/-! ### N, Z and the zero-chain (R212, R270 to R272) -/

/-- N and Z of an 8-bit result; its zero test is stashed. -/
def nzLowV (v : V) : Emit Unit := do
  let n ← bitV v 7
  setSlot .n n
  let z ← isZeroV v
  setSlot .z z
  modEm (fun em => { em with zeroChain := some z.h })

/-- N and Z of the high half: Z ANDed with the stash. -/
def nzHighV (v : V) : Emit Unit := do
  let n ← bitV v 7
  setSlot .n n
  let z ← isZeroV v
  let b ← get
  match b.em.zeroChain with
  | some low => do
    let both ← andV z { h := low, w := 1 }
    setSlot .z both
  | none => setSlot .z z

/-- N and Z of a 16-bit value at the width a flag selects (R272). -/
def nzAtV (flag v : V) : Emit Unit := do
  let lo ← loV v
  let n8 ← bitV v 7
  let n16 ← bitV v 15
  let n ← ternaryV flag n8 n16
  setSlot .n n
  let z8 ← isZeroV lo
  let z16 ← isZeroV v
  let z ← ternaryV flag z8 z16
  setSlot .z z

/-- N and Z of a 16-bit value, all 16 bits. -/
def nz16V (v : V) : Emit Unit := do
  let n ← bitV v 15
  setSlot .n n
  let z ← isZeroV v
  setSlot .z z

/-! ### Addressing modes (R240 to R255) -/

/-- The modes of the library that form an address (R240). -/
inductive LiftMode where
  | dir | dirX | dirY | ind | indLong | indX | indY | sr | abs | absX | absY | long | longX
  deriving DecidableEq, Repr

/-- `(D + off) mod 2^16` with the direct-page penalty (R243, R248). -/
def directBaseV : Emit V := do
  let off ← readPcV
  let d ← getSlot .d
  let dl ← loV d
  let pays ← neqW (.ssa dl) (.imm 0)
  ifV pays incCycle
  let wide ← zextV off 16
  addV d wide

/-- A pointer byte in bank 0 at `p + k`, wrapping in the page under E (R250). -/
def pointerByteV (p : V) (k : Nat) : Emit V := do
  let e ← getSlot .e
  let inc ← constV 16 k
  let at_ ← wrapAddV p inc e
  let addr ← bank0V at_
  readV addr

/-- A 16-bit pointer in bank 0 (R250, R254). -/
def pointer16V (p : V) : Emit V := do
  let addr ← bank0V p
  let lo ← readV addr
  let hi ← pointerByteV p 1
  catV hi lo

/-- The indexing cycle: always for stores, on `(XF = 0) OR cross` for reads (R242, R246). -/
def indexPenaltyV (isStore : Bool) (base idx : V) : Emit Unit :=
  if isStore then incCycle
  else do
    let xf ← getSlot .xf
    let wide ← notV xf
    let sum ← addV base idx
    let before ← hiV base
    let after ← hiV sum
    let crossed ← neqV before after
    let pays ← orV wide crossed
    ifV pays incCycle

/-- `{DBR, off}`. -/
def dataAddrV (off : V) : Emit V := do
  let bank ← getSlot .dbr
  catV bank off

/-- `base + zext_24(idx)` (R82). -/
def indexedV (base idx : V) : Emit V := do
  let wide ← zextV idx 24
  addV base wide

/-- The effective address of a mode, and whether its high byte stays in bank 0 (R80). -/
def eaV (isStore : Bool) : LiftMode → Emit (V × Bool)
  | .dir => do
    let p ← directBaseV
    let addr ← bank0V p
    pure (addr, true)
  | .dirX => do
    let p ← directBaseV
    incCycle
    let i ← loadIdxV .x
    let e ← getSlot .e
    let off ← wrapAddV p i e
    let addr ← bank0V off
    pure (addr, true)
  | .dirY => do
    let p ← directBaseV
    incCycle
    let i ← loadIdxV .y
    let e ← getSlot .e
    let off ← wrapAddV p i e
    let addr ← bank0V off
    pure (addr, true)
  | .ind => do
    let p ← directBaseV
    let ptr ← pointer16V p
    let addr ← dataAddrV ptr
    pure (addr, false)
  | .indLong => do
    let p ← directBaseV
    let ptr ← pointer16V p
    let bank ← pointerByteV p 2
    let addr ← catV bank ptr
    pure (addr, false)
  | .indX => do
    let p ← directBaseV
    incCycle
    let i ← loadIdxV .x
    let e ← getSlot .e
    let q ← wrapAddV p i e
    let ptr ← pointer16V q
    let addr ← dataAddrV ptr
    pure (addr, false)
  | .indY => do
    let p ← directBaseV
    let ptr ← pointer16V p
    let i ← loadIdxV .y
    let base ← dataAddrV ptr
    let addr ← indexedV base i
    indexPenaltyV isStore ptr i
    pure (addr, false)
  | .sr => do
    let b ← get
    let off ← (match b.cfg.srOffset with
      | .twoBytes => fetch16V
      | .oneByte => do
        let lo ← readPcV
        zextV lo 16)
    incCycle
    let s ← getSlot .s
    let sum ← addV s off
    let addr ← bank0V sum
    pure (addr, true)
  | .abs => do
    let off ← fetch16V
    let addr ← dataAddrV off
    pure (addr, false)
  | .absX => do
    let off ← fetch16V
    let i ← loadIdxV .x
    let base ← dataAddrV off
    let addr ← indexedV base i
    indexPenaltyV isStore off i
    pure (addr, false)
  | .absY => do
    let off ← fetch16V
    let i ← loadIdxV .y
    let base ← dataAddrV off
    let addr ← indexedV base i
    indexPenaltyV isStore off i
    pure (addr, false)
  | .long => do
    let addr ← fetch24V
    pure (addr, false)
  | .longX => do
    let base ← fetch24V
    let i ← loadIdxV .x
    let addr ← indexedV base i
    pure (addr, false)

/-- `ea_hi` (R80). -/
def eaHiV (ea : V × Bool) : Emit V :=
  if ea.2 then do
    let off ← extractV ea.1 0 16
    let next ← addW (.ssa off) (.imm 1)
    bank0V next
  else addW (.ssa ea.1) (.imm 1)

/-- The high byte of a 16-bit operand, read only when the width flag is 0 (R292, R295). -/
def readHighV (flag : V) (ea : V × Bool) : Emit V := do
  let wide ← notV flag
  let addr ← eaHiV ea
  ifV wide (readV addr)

| Exercise |
Every line above that includes the word "before" must appear in the answer.

| Task output |
    let before ← hiV base
    let crossed ← neqV before after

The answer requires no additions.